(Stored data)

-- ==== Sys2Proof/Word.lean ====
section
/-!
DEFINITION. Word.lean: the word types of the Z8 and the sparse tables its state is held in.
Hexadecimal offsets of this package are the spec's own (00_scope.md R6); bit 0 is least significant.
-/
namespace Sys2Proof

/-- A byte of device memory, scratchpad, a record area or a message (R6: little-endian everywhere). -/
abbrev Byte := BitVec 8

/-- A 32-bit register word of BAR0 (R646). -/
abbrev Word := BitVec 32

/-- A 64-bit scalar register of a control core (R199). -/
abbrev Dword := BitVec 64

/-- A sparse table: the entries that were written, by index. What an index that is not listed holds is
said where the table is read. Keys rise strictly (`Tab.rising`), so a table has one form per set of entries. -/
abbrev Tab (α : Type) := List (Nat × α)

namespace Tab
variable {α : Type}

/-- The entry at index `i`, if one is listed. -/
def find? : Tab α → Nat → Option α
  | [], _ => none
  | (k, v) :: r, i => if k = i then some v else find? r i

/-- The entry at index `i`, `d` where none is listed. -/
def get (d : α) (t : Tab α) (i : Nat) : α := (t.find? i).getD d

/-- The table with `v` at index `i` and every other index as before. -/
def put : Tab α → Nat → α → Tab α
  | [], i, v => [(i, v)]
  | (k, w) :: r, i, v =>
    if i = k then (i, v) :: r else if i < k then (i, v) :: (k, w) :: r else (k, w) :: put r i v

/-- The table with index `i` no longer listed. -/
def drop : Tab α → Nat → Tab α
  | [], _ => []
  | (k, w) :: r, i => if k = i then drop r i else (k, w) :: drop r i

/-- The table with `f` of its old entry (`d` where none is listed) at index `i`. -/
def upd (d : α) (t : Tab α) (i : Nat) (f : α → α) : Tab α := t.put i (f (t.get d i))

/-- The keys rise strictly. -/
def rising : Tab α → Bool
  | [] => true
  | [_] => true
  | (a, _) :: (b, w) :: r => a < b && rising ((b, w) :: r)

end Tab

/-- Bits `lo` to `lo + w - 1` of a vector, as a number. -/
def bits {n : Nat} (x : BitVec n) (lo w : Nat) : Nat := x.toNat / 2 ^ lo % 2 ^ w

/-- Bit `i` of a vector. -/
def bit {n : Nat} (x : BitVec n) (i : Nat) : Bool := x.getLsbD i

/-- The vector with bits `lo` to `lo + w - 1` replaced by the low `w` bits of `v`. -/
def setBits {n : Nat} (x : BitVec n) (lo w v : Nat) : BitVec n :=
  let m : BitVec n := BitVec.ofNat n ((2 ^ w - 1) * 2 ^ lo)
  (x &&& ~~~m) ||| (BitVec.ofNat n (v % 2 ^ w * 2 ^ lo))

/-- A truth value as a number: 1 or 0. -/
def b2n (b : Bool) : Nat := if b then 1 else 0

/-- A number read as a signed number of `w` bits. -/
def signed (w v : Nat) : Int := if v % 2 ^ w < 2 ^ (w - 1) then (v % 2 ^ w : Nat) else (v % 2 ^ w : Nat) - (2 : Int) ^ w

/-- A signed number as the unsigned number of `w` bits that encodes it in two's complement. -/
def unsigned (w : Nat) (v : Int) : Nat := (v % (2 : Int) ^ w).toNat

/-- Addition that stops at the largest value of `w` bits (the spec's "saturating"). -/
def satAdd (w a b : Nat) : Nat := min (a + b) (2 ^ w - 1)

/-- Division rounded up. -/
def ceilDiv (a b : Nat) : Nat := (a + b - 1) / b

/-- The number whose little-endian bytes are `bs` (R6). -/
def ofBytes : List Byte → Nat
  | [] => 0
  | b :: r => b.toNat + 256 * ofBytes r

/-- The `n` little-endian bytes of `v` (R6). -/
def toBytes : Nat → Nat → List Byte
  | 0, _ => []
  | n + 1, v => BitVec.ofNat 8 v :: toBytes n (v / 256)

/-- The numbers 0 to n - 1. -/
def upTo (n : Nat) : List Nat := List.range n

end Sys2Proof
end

(End Stored data)
(Stored data)

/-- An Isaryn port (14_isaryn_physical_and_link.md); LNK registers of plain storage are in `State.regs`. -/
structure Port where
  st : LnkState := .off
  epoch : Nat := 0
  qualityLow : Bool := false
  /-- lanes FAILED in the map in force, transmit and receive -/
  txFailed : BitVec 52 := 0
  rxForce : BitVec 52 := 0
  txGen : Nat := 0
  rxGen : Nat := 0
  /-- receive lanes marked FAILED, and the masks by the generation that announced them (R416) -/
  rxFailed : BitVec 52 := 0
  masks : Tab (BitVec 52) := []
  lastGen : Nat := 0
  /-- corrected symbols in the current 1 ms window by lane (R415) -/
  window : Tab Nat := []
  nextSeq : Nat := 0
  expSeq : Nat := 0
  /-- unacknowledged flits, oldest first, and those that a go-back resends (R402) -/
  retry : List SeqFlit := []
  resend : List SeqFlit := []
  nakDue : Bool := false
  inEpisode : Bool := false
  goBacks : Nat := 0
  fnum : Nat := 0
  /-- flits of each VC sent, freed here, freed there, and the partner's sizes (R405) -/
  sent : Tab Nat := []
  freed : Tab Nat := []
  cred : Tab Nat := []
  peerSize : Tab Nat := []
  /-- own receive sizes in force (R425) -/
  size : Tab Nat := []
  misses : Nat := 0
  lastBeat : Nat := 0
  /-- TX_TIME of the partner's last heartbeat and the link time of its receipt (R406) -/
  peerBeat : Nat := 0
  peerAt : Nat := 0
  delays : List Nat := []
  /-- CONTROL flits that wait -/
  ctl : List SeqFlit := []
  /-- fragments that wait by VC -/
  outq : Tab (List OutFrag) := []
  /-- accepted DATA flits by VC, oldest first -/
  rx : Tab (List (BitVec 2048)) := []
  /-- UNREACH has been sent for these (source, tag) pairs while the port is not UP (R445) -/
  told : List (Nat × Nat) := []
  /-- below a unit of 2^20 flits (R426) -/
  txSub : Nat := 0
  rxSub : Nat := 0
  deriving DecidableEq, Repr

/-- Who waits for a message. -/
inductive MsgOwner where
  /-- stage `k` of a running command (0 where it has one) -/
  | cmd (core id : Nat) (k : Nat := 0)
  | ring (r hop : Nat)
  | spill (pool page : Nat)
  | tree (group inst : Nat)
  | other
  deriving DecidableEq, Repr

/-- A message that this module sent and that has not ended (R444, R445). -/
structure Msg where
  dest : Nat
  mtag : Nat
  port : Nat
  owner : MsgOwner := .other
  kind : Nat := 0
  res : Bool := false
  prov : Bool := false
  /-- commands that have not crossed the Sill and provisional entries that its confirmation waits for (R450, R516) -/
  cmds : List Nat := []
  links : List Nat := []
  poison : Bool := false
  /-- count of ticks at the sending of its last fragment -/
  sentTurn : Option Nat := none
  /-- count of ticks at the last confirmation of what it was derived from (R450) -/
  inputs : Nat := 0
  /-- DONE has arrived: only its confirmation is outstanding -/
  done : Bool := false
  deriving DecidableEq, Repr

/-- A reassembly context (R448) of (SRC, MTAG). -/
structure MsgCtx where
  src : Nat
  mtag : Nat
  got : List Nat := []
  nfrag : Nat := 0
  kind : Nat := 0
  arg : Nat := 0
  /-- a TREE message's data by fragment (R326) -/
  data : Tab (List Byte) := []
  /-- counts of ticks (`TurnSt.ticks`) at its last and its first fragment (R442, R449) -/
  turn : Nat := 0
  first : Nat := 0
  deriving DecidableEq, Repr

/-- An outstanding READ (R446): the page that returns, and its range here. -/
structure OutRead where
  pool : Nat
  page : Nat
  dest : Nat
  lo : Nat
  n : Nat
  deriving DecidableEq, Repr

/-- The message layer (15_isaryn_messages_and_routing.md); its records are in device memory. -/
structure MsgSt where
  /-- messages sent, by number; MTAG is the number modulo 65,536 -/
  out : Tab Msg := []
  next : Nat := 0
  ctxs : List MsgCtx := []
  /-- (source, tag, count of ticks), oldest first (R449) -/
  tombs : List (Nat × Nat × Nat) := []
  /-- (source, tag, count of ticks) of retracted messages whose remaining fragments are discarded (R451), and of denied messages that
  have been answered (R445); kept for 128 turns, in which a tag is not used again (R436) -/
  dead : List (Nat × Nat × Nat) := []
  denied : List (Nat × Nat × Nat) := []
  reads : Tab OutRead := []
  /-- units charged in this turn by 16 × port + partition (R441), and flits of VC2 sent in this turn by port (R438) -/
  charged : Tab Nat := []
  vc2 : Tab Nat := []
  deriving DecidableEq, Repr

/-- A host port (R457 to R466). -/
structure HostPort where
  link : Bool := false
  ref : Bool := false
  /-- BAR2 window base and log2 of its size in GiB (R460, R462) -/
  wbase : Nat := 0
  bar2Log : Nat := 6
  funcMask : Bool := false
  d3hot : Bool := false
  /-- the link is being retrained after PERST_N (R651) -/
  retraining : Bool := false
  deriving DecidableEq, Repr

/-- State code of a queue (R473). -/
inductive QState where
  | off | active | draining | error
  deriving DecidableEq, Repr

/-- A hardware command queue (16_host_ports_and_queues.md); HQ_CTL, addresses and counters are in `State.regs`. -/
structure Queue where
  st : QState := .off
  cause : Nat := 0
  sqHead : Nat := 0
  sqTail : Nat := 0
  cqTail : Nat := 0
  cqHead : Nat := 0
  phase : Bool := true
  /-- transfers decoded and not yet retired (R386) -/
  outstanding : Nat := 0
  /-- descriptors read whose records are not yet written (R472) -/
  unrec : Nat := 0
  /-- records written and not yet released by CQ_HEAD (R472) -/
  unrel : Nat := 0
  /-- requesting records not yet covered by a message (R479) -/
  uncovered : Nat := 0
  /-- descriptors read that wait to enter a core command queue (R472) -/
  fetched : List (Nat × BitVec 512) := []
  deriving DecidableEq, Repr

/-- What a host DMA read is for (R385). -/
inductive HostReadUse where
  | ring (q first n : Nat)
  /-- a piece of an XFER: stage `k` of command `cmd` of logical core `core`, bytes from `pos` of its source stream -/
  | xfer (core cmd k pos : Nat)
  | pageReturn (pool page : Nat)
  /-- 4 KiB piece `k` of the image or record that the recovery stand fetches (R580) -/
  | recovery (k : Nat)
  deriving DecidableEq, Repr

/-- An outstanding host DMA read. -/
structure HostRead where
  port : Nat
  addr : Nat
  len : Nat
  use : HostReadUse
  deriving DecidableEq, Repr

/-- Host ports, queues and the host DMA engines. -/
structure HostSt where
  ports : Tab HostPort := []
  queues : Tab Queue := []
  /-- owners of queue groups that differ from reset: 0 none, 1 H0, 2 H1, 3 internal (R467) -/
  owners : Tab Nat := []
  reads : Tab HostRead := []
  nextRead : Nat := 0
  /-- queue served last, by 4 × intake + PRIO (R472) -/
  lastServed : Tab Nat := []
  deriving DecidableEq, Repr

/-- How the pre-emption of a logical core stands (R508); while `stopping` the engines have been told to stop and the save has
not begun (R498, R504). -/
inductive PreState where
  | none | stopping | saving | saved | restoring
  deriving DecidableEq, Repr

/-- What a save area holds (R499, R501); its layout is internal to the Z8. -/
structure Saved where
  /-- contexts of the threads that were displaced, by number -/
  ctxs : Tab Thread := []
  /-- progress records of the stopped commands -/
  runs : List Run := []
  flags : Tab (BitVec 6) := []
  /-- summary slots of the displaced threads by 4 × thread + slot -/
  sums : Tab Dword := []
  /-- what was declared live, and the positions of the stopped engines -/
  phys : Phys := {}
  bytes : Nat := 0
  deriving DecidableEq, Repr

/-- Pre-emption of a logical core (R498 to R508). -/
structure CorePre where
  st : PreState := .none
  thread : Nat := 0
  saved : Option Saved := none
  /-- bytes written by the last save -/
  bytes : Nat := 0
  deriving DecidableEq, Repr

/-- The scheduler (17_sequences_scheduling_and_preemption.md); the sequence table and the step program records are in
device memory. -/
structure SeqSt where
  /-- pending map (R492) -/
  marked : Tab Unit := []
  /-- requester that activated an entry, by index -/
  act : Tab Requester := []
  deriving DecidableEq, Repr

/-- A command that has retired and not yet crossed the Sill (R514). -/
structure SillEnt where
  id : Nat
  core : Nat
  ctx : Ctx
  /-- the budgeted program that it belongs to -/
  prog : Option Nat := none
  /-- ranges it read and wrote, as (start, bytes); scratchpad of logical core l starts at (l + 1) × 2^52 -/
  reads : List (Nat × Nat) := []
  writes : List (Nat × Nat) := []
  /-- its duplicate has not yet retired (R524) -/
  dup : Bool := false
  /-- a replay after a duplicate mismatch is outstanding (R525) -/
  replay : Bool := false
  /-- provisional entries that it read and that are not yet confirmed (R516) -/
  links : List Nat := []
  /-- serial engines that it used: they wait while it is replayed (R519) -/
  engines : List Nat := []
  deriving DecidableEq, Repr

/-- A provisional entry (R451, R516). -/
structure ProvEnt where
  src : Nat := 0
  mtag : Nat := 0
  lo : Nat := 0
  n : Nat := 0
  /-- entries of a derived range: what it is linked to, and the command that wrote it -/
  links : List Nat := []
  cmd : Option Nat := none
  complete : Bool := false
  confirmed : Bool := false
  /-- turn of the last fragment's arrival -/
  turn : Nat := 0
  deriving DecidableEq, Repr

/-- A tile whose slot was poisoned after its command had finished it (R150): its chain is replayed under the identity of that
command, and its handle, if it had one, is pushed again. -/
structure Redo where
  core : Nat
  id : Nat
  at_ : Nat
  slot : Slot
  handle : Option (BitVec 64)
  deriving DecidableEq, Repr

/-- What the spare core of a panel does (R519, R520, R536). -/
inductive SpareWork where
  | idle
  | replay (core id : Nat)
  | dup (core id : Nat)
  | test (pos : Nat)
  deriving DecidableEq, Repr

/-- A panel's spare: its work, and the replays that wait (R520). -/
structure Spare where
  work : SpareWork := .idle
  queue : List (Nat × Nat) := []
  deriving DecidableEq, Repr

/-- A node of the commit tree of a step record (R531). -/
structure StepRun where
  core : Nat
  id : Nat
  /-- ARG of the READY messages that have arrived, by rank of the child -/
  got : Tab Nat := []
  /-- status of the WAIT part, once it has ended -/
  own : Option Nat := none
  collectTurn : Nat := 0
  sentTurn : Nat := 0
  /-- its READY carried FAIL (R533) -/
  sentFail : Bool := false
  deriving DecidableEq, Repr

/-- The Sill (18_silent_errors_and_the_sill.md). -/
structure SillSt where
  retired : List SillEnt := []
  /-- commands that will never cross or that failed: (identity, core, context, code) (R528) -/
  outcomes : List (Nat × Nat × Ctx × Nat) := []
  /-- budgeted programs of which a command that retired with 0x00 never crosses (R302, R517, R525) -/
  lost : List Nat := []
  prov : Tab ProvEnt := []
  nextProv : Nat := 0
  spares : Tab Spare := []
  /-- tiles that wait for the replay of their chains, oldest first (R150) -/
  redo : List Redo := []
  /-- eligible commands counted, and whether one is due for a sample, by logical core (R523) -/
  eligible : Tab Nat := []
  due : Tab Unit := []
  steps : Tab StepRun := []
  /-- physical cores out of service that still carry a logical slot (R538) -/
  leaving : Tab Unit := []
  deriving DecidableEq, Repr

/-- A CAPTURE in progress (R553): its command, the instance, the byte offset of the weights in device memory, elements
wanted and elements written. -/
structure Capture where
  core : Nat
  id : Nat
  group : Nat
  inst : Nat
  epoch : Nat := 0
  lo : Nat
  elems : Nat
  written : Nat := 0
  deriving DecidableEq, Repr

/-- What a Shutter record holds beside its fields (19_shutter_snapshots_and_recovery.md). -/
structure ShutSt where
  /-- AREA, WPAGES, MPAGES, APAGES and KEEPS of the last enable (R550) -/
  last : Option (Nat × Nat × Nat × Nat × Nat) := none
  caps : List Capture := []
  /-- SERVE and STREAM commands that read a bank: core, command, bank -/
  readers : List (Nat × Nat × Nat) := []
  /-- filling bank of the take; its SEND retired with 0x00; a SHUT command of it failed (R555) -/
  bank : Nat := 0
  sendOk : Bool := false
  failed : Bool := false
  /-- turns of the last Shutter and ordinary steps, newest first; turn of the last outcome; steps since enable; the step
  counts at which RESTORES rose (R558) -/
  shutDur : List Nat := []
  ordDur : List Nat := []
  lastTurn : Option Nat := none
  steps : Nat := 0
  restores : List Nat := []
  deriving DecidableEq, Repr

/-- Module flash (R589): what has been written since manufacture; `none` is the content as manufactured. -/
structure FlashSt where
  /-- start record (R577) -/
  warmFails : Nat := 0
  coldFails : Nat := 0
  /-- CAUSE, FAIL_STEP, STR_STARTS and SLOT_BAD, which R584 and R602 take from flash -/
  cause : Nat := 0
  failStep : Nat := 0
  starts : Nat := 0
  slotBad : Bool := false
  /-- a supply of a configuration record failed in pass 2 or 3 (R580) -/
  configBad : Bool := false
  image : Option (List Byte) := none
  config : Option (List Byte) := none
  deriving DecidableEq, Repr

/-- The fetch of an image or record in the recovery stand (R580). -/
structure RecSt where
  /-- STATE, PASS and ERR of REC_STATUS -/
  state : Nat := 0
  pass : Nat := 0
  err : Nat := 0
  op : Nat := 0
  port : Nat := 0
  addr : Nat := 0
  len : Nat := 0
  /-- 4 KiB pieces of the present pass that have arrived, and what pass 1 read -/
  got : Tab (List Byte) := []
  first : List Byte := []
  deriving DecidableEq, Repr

(End Stored data)
(Stored data)

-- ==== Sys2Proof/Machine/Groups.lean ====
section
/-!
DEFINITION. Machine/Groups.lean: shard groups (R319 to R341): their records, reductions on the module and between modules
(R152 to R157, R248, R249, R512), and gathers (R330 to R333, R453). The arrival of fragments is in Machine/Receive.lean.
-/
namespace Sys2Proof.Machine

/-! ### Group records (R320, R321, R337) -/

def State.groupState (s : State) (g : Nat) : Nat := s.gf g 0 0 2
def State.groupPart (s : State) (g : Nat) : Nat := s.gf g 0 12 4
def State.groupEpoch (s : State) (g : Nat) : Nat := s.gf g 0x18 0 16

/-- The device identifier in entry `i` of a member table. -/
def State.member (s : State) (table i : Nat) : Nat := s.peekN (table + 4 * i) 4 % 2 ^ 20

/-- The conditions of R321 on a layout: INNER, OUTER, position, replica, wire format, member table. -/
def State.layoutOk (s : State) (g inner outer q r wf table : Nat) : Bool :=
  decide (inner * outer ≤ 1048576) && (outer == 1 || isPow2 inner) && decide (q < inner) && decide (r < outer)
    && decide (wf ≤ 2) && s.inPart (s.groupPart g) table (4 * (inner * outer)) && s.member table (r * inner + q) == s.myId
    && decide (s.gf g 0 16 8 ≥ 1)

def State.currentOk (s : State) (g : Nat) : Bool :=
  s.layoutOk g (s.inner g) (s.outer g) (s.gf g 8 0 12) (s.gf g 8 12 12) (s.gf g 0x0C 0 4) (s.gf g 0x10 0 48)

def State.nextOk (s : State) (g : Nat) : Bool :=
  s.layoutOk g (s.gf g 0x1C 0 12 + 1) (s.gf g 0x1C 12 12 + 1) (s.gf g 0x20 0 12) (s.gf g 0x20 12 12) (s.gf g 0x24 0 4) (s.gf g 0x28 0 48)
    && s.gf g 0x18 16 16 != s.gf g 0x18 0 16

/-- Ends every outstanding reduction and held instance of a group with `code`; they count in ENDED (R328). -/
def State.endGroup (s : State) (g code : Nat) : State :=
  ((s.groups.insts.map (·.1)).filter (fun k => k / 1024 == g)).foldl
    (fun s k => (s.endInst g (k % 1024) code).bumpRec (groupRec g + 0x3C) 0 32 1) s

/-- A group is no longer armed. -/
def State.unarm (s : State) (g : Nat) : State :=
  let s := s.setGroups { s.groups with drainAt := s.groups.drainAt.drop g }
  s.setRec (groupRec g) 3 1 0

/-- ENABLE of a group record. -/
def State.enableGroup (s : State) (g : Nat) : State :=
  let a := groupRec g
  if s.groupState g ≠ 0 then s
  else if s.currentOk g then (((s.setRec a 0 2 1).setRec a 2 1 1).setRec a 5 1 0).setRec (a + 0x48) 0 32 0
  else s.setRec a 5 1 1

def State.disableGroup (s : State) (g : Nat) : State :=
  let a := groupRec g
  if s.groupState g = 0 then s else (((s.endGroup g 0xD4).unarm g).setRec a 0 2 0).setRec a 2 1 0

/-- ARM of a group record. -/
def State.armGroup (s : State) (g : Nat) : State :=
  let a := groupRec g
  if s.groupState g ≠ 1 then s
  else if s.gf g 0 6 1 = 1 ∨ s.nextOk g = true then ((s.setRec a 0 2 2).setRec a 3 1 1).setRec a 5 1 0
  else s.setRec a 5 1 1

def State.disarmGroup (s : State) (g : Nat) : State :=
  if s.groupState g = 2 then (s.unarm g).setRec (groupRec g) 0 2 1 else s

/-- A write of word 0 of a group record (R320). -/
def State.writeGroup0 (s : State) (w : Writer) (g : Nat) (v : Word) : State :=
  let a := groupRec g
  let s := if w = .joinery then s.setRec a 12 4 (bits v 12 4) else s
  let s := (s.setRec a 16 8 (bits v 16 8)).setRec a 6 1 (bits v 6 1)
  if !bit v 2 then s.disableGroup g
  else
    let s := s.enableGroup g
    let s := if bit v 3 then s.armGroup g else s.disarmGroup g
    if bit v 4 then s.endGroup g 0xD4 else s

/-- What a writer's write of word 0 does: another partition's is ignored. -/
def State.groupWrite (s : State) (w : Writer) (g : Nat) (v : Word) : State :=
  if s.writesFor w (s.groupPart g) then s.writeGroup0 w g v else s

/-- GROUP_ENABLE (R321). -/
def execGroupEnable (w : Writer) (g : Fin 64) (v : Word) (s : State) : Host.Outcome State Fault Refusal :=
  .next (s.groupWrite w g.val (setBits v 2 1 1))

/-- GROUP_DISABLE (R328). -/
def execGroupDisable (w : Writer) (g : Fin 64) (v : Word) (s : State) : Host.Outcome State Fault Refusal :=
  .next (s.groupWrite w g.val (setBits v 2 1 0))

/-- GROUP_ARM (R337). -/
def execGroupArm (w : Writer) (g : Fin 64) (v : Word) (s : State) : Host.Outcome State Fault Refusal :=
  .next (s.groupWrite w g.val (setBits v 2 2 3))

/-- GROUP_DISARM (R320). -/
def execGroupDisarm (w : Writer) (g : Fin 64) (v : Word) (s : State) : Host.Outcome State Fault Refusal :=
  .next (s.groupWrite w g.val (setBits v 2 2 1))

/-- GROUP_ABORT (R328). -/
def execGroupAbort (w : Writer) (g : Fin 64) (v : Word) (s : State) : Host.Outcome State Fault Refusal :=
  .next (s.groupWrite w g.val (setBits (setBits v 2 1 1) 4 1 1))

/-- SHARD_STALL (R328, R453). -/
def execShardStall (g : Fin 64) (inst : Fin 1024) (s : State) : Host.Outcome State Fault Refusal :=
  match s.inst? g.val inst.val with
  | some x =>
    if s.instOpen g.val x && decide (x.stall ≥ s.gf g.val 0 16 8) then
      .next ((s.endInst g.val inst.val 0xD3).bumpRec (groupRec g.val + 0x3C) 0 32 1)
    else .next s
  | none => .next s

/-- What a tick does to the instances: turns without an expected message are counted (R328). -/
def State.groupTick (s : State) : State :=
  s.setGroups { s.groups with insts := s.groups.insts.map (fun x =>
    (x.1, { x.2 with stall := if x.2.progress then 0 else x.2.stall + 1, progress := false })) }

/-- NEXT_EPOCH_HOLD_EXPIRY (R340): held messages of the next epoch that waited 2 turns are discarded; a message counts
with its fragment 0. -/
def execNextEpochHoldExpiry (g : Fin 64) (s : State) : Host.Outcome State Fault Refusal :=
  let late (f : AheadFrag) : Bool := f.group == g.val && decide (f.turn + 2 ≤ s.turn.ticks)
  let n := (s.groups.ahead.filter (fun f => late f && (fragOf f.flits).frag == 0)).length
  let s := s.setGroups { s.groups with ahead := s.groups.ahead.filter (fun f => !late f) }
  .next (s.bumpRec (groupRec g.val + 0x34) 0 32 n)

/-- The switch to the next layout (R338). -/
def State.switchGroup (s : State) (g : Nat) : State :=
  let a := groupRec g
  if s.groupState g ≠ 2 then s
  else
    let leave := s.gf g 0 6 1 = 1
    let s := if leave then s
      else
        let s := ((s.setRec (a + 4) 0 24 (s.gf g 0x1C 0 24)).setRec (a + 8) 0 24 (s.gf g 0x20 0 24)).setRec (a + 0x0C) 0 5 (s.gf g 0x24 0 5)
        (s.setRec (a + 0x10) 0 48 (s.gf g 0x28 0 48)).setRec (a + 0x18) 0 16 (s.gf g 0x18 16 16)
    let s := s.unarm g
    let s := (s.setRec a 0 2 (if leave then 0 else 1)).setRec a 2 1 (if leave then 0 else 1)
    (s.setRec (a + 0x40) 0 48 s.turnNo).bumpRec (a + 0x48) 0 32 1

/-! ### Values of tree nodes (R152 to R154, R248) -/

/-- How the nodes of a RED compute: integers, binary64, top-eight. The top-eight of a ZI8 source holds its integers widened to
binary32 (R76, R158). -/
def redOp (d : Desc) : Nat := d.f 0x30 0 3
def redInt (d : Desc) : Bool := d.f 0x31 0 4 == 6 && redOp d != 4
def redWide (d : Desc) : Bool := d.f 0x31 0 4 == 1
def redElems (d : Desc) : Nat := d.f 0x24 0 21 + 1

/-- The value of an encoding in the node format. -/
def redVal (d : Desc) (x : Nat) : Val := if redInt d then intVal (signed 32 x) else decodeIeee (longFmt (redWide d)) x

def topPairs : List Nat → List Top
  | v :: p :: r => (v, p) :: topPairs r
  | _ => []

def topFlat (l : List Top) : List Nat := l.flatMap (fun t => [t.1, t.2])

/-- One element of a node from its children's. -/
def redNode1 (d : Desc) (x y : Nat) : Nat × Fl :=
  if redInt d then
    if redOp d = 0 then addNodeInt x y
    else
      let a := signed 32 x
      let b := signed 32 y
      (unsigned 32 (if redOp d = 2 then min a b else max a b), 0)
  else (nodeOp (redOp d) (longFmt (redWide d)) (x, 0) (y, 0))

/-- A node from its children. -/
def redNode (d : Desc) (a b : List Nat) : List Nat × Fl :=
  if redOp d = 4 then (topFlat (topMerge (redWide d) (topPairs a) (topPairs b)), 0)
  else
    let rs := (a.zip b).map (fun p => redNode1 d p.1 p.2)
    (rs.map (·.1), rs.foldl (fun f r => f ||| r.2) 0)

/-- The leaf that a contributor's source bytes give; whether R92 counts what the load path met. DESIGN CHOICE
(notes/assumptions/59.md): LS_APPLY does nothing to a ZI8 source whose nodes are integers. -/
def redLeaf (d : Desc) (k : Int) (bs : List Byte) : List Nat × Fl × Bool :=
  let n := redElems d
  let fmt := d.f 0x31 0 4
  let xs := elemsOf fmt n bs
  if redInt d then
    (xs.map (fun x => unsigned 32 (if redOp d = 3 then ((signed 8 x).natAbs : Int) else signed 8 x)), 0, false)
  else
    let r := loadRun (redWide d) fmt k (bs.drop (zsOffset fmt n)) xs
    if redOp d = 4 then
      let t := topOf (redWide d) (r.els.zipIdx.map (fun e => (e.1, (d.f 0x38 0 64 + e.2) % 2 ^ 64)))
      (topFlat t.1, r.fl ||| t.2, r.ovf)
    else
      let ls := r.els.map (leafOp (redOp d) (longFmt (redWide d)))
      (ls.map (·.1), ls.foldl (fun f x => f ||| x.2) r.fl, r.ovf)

(End Stored data)

(What is expected): Your answer should be all lines from the data that contain "spec".

(Solution):
Hexadecimal offsets of this package are the spec's own (00_scope.md R6); bit 0 is least significant.
/-- Addition that stops at the largest value of `w` bits (the spec's "saturating"). -/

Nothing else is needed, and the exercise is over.